Jingga putar posisi duduknya hingga mereka saling berhadapan. Tak lupa Jingga angkat dagu Andra agar mata mereka saling menabrak dan paham.

"Aku tahu nggak mudah buat Kakak suka sama aku dan mundur dari dunia itu, tapi cukup mudah buat aku bangkitin semangat ibunya Kakak dengan deketin dan adanya hubungan kita. Anggep aja Jingga egois, mikirin cintanya Jingga sendiri, nggak apa ... Jingga terima, kalau emang dari sisi sana Kak Andra lebih bisa jangkau Jingga, nggak perlu muluk-muluk mikir Jingga itu cewek baik sampe mikir ibunya Kakak, sebatas mana yang kamu bisa, oke?"

Andra mengangguk, bisa ia tarik kesimpulan di mana dirinya lah yang terlalu takut hingga semua hal yang seharusnya mudah menjadu rumit, termasuk niatnya berubah bersama Amel, ada ketakutan di sana kala Amel terganggu dengan larangannya, jadi sampai detik ini mereka masih sama-sama berjalan di sisi yang gelap.

***

"Jadi, tidak jadi ditarik surat pengajuan nikahnya ya ... Tapi, kalian menikah minggu depan, ada slot kosong di sana dan keluarga sudah siap datang ke sini."

Keputusan akan pernikahan itu akhirnya terketuk resmi juga, baik Jingga maupun Andra sama-sama merasa berat karena rumah tangga tak semudah pelafalannya.

Tapi, malam itu Andra sepakat bergandengan tangan dengan Jingga, tangan kecil itu yang nantinya akan menjadi penopang dan perisainya dari segala ketamakan akan dunia yang kelam dan melilitnya.

Walau cinta belum ada dan masih terbelit di hati wanita lain, Andra mencobanya melangkah sekali lagi.

Bila dengan Amel tidak membuatnya berhenti, semoga dengan Jingga ia bisa berhenti meskipun perlahan.

"Yang mau jadi penganten, udah luluran belum lo, Ndra?" Syai tepuk bahu temannya itu.

"Luluran apaan? Boro-boro, urusin klarifikasi aja pegel gue. Lo jangan teledor, bisa kenak media lo!"

"Eh, gue nggak kayak lo, gila! Lo terlalu tahu, Ndra. Tapi, nggak apa lo dapet Jingga, kan ... kali aja dia bisa bikin lo tobat, ahahahahah."

"Nggak masalahnya itu, gue nggak kebayang kalau ketemu Amel lagi nanti, dia kan gitu kalau ngambek pergi, entar balik. Gue harus gimana?" Andra tak sampai hati menghancurkan puing yang sedang diperbaiki bersama kali ini, entah itu perusahaan atau keluarga atau mungkin hati Jingga.

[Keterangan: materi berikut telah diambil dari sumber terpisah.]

@[simp] theorem State.emit_regs (s : State) (x : TxItem) : (s.emit x).regs = s.regs := by unfold State.emit; split <;> rfl
@[simp] theorem State.emit_pending (s : State) (x : TxItem) : (s.emit x).pending = s.pending := by unfold State.emit; split <;> rfl
@[simp] theorem State.emit_variant (s : State) (x : TxItem) : (s.emit x).variant = s.variant := by unfold State.emit; split <;> rfl
@[simp] theorem State.emit_free (s : State) (x : TxItem) : (s.emit x).free = s.free := by unfold State.emit; split <;> rfl
@[simp] theorem State.emit_busErr (s : State) (x : TxItem) : (s.emit x).busErr = s.busErr := by unfold State.emit; split <;> rfl
@[simp] theorem State.emit_ev (s : State) (x : TxItem) : (s.emit x).ev = s.ev := by unfold State.emit; split <;> rfl
@[simp] theorem State.emit_fc (s : State) (x : TxItem) : (s.emit x).fc = s.fc := by unfold State.emit; split <;> rfl
@[simp] theorem State.emit_sess (s : State) (x : TxItem) : (s.emit x).sess = s.sess := by unfold State.emit; split <;> rfl
@[simp] theorem State.emit_mb (s : State) (x : TxItem) : (s.emit x).mb = s.mb := by unfold State.emit; split <;> rfl
@[simp] theorem State.emit_waiting (s : State) (x : TxItem) : (s.emit x).waiting = s.waiting := by unfold State.emit; split <;> rfl
@[simp] theorem State.emit_queued (s : State) (x : TxItem) : (s.emit x).queued = s.queued := by unfold State.emit; split <;> rfl
@[simp] theorem State.emit_streams (s : State) (x : TxItem) : (s.emit x).streams = s.streams := by unfold State.emit; split <;> rfl
@[simp] theorem State.emit_votes (s : State) (x : TxItem) : (s.emit x).votes = s.votes := by unfold State.emit; split <;> rfl
@[simp] theorem State.emit_laneA (s : State) (x : TxItem) : (s.emit x).laneA = s.laneA := by unfold State.emit; split <;> rfl
@[simp] theorem State.emit_laneB (s : State) (x : TxItem) : (s.emit x).laneB = s.laneB := by unfold State.emit; split <;> rfl
@[simp] theorem State.emit_laneC (s : State) (x : TxItem) : (s.emit x).laneC = s.laneC := by unfold State.emit; split <;> rfl
@[simp] theorem State.emit_laneD (s : State) (x : TxItem) : (s.emit x).laneD = s.laneD := by unfold State.emit; split <;> rfl
@[simp] theorem State.emit_links (s : State) (x : TxItem) : (s.emit x).links = s.links := by unfold State.emit; split <;> rfl
@[simp] theorem State.emit_app (s : State) (x : TxItem) : (s.emit x).app = s.app := by unfold State.emit; split <;> rfl
@[simp] theorem State.emit_tu (s : State) (x : TxItem) : (s.emit x).tu = s.tu := by unfold State.emit; split <;> rfl
@[simp] theorem State.emit_ring1 (s : State) (x : TxItem) : (s.emit x).ring1 = s.ring1 := by unfold State.emit; split <;> rfl
@[simp] theorem State.emit_ring2 (s : State) (x : TxItem) : (s.emit x).ring2 = s.ring2 := by unfold State.emit; split <;> rfl
@[simp] theorem State.emit_parts (s : State) (x : TxItem) : (s.emit x).parts = s.parts := by unfold State.emit; split <;> rfl
@[simp] theorem State.emit_backlog (s : State) (x : TxItem) : (s.emit x).backlog = s.backlog := by unfold State.emit; split <;> rfl
@[simp] theorem State.emit_transit (s : State) (x : TxItem) : (s.emit x).transit = s.transit := by unfold State.emit; split <;> rfl
@[simp] theorem State.emit_netOut (s : State) (x : TxItem) : (s.emit x).netOut = s.netOut := by unfold State.emit; split <;> rfl
@[simp] theorem State.emit_netUsed (s : State) (x : TxItem) : (s.emit x).netUsed = s.netUsed := by unfold State.emit; split <;> rfl
@[simp] theorem State.emit_eth (s : State) (x : TxItem) : (s.emit x).eth = s.eth := by unfold State.emit; split <;> rfl
@[simp] theorem State.emit_rb (s : State) (x : TxItem) : (s.emit x).rb = s.rb := by unfold State.emit; split <;> rfl
@[simp] theorem State.emit_fd (s : State) (x : TxItem) : (s.emit x).fd = s.fd := by unfold State.emit; split <;> rfl
@[simp] theorem State.emit_an (s : State) (x : TxItem) : (s.emit x).an = s.an := by unfold State.emit; split <;> rfl
@[simp] theorem State.emit_sf (s : State) (x : TxItem) : (s.emit x).sf = s.sf := by unfold State.emit; split <;> rfl
@[simp] theorem State.emit_sc (s : State) (x : TxItem) : (s.emit x).sc = s.sc := by unfold State.emit; split <;> rfl
@[simp] theorem State.emit_cfg (s : State) (x : TxItem) : (s.emit x).cfg = s.cfg := by unfold State.emit; split <;> rfl
@[simp] theorem State.emit_up (s : State) (x : TxItem) : (s.emit x).up = s.up := by unfold State.emit; split <;> rfl
@[simp] theorem State.emit_un (s : State) (x : TxItem) : (s.emit x).un = s.un := by unfold State.emit; split <;> rfl
@[simp] theorem State.emit_keys (s : State) (x : TxItem) : (s.emit x).keys = s.keys := by unfold State.emit; split <;> rfl
@[simp] theorem State.emit_sb (s : State) (x : TxItem) : (s.emit x).sb = s.sb := by unfold State.emit; split <;> rfl
@[simp] theorem State.emit_pw (s : State) (x : TxItem) : (s.emit x).pw = s.pw := by unfold State.emit; split <;> rfl
@[simp] theorem State.emit_dbg (s : State) (x : TxItem) : (s.emit x).dbg = s.dbg := by unfold State.emit; split <;> rfl

@[simp] theorem State.g_emit (s : State) (x : TxItem) (f : Fld) : (s.emit x).g f = s.g f := by simp [State.g]

end Sys2Proof.Machine
end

"Huuh, berat sih. Kalau saran gue, udah lo kan nikah, ya sama bini lo aja lah. Maksud gue sama Jingga aja, gimana caranya suka sama dia, gimana caranya lo lampiasin aja sama dia, entar kebiasa sendiri!"

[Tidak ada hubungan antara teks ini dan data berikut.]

theorem State.commitLoop_keeps {s0 : State} (s : State) (n : Nat) (v : Nat) (hk : Keeps s0 s) : Keeps s0 (State.commitLoop s n v) := by
  unfold State.commitLoop
  repeat' first
    | (with_reducible first | exact hk | assumption | apply State.p_keeps | apply State.inc_keeps | apply Keeps.ite)
    | split
    | dsimp only

/-! ### RingOps -/

theorem State.modRing_keeps {s0 : State} (s : State) (r : Nat) (f : RingSt → RingSt) (hk : Keeps s0 s) : Keeps s0 (s.modRing r f) := by
  unfold State.modRing
  split <;> simp only [Keeps.upd_iff] <;> exact hk

theorem State.modCyc_keeps {s0 : State} (s : State) (r c : Nat) (f : BCyc → BCyc) (hk : Keeps s0 s) : Keeps s0 (State.modCyc s r c f) := by
  unfold State.modCyc
  repeat' first
    | (with_reducible first | exact hk | assumption | apply State.modRing_keeps | apply Keeps.ite)
    | split
    | dsimp only

theorem State.showDelay_keeps {s0 : State} (s : State) (r : Nat) (hk : Keeps s0 s) : Keeps s0 (State.showDelay s r) := by
  unfold State.showDelay
  repeat' first
    | (with_reducible first | exact hk | assumption | apply State.p_keeps | apply Keeps.ite)
    | split
    | dsimp only

theorem State.sendRing_keeps {s0 : State} (s : State) (r : Nat) (f : RFrame) (hk : Keeps s0 s) : Keeps s0 (State.sendRing s r f) := by
  unfold State.sendRing
  repeat' first
    | (with_reducible first | exact hk | assumption | apply State.emit_keeps | apply Keeps.ite)
    | split
    | dsimp only

theorem State.sendPos_keeps {s0 : State} (s : State) (r port p f : Nat) (hk : Keeps s0 s) : Keeps s0 (State.sendPos s r port p f) := by
  unfold State.sendPos
  repeat' first
    | (with_reducible first | exact hk | assumption | apply State.p_keeps | apply State.emit_keeps | apply Keeps.ite)
    | split
    | dsimp only

theorem State.forward_keeps {s0 : State} (s : State) (r : Nat) (f : Option RFrame) (raw : List Byte) (t : Nat) (hk : Keeps s0 s) : Keeps s0 (State.forward s r f raw t) := by
  unfold State.forward
  repeat' first
    | (with_reducible first | exact hk | assumption | apply State.p_keeps | apply State.inc_keeps | apply State.emit_keeps | apply Keeps.ite)
    | split
    | dsimp only

theorem State.repeatSec_keeps {s0 : State} (s : State) (r : Nat) (port : RPort) (raw : List Byte) (hk : Keeps s0 s) : Keeps s0 (State.repeatSec s r port raw) := by
  unfold State.repeatSec
  repeat' first
    | (with_reducible first | exact hk | assumption | apply State.emit_keeps | apply Keeps.ite)
    | split
    | dsimp only

theorem State.exclSync_keeps {s0 : State} (s : State) (r n : Nat) (hk : Keeps s0 s) : Keeps s0 (State.exclSync s r n) := by
  unfold State.exclSync
  repeat' first
    | (with_reducible first | exact hk | assumption | apply State.p_keeps | apply State.modRing_keeps | apply Keeps.ite)
    | simp only [Keeps.upd_iff]
    | split
    | dsimp only

theorem State.rejectFrame_keeps {s0 : State} (s : State) (r : Nat) (f : Option RFrame) (t : Nat) (hk : Keeps s0 s) : Keeps s0 (State.rejectFrame s r f t) := by
  unfold State.rejectFrame
  repeat' first
    | (with_reducible first | exact hk | assumption | apply State.inc_keeps | apply State.exclSync_keeps | apply Keeps.ite)
    | split
    | dsimp only

theorem State.refuse_keeps {s0 : State} (s : State) (r : Nat) (f : Option RFrame) (t : Nat) (hk : Keeps s0 s) : Keeps s0 (State.refuse s r f t) := by
  unfold State.refuse
  repeat' first
    | (with_reducible first | exact hk | assumption | apply State.p_keeps | apply State.rejectFrame_keeps | apply Keeps.ite)
    | split
    | dsimp only

theorem State.passFrame_keeps {s0 : State} (s : State) (r : Nat) (port : RPort) (raw : List Byte) (a : RingArr) (hk : Keeps s0 s) : Keeps s0 (State.passFrame s r port raw a) := by
  unfold State.passFrame
  repeat' first
    | (with_reducible first | exact hk | assumption | apply State.modRing_keeps | apply State.forward_keeps | apply State.repeatSec_keeps | apply Keeps.ite)
    | simp only [Keeps.upd_iff]
    | split
    | dsimp only

/-! ### MailOps -/

theorem State.writeCmd_keeps {s0 : State} (s : State) (c : Nat) (hdr payload : List Byte) (hk : Keeps s0 s) : Keeps s0 (State.writeCmd s c hdr payload) := by
  unfold State.writeCmd
  repeat' first
    | (with_reducible first | exact hk | assumption | apply Keeps.ite)
    | simp only [Keeps.upd_iff]
    | simp only [Keeps.mb_iff]
    | (with_reducible apply Keeps.setMb <;> [skip; exact fun hw => by simp [hw, Memory.wf_wrL, Memory.wf_wipe]])
    | split
    | dsimp only

theorem State.respondOn_keeps {s0 : State} (s : State) (c : Nat) (hdr : List Byte) (status : Nat) (payload : List Byte) (hk : Keeps s0 s) : Keeps s0 (State.respondOn s c hdr status payload) := by
  unfold State.respondOn
  repeat' first
    | (with_reducible first | exact hk | assumption | apply State.p_keeps | apply State.inc_keeps | apply State.emit_keeps | apply State.sendRecord_keeps | apply State.postTo_keeps | apply Keeps.ite)
    | simp only [Keeps.upd_iff]
    | simp only [Keeps.mb_iff]
    | (with_reducible apply Keeps.setMb <;> [skip; exact fun hw => by simp [hw, Memory.wf_wrL, Memory.wf_wipe]])
    | split
    | dsimp only

theorem State.cmdRecord_keeps {s0 : State} (s : State) (c : Nat) (hdr payload : List Byte) (status : Nat) (hk : Keeps s0 s) : Keeps s0 (State.cmdRecord s c hdr payload status) := by
  unfold State.cmdRecord
  repeat' first
    | (with_reducible first | exact hk | assumption | apply State.recordEv_keeps | apply Keeps.ite)
    | simp only [Keeps.upd_iff]
    | split
    | dsimp only

theorem State.imageResponse_keeps {s0 : State} (s : State) (hdr : List Byte) (status : Nat) (payload : List Byte) (hk : Keeps s0 s) : Keeps s0 (State.imageResponse s hdr status payload) := by
  unfold State.imageResponse
  repeat' first
    | (with_reducible first | exact hk | assumption | apply Keeps.ite)
    | simp only [Keeps.upd_iff]
    | split
    | dsimp only

theorem State.respond_keeps {s0 : State} (s : State) (chans : List Nat) (hdr cmd : List Byte) (status : Nat) (payload : List Byte) (hk : Keeps s0 s) : Keeps s0 (State.respond s chans hdr cmd status payload) := by
  unfold State.respond
  repeat' first
    | (with_reducible first | exact hk | assumption | apply State.notice_keeps | apply State.respondOn_keeps | apply State.cmdRecord_keeps | apply State.imageResponse_keeps | apply Keeps.ite)
    | (with_reducible apply Keeps.foldl; intro _ _ _)
    | split
    | dsimp only

theorem State.uninhibit_keeps {s0 : State} (s : State) (hk : Keeps s0 s) : Keeps s0 (State.uninhibit s) := by
  unfold State.uninhibit
  repeat' first
    | (with_reducible first | exact hk | assumption | apply State.p_keeps | apply Keeps.ite)
    | (with_reducible apply Keeps.foldl; intro _ _ _)
    | split
    | dsimp only

theorem State.giveUp_keeps {s0 : State} (s : State) (w : Waiting) (hk : Keeps s0 s) : Keeps s0 (State.giveUp s w) := by
  unfold State.giveUp
  repeat' first
    | (with_reducible first | exact hk | assumption | apply State.uninhibit_keeps | apply Keeps.ite)
    | simp only [Keeps.upd_iff]
    | split
    | dsimp only

theorem State.dropChan_keeps {s0 : State} (s : State) (c : Nat) (hk : Keeps s0 s) : Keeps s0 (State.dropChan s c) := by
  unfold State.dropChan
  repeat' first
    | (with_reducible first | exact hk | assumption | apply State.p_keeps | apply State.giveUp_keeps | apply Keeps.ite)
    | simp only [Keeps.upd_iff]
    | split
    | dsimp only

theorem State.zeroChan_keeps {s0 : State} (s : State) (c : Nat) (hk : Keeps s0 s) : Keeps s0 (State.zeroChan s c) := by
  unfold State.zeroChan
  repeat' first
    | (with_reducible first | exact hk | assumption | apply State.p_keeps | apply State.dropChan_keeps | apply Keeps.ite)
    | simp only [Keeps.upd_iff]
    | simp only [Keeps.mb_iff]
    | (with_reducible apply Keeps.setMb <;> [skip; exact fun hw => by simp [hw, Memory.wf_wrL, Memory.wf_wipe]])
    | split
    | dsimp only

theorem State.closeChan_keeps {s0 : State} (s : State) (c : Nat) (hk : Keeps s0 s) : Keeps s0 (State.closeChan s c) := by
  unfold State.closeChan
  repeat' first
    | (with_reducible first | exact hk | assumption | apply State.p_keeps | apply State.zeroChan_keeps | apply Keeps.ite)
    | split
    | dsimp only

theorem State.openChan_keeps {s0 : State} (s : State) (c : Nat) (voted : Bool) (hk : Keeps s0 s) : Keeps s0 (State.openChan s c voted) := by
  unfold State.openChan
  repeat' first
    | (with_reducible first | exact hk | assumption | apply State.p_keeps | apply State.pb_keeps | apply Keeps.ite)
    | split
    | dsimp only

theorem State.chanGates_keeps {s0 : State} (s : State) (hk : Keeps s0 s) : Keeps s0 (State.chanGates s) := by
  unfold State.chanGates
  repeat' first
    | (with_reducible first | exact hk | assumption | apply State.closeChan_keeps | apply State.openChan_keeps | apply Keeps.ite)
    | (with_reducible apply Keeps.foldl; intro _ _ _)
    | split
    | dsimp only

"Kasihan dong jadi pelampiasan!" Andra jitak kepala temannya itu.

"Maksud gue, ehem ... jadi, kayak orang ceramah nih gue. Misal lo lihat cewek cakep di luar, terus lo pengen, pulang aja, gulat sama Jingga. Terus lihat minuman, lo pengen, pulang aja ajak Jingga bikin es. Kalau sama Amel juga gitu, lo deg-degan nih, pulang aja atau hubungin Jingga, semua libatin dia deh!" jelas Syai. "Entar lama-lama lo kebiasa, lagian ini semua buat nyokap lo, kan? Semangat dong lo dikasih jodoh baik, gue belum dapet malah, hilangin deh otak ribet lo itu, mikir nggak bener aja lo!"

"Emang lo bakal berubah juga?"

"Yaiyalah, lo mau gue mati kayak di film azab apa, gila lo!" balas Syai berkacak pinggang.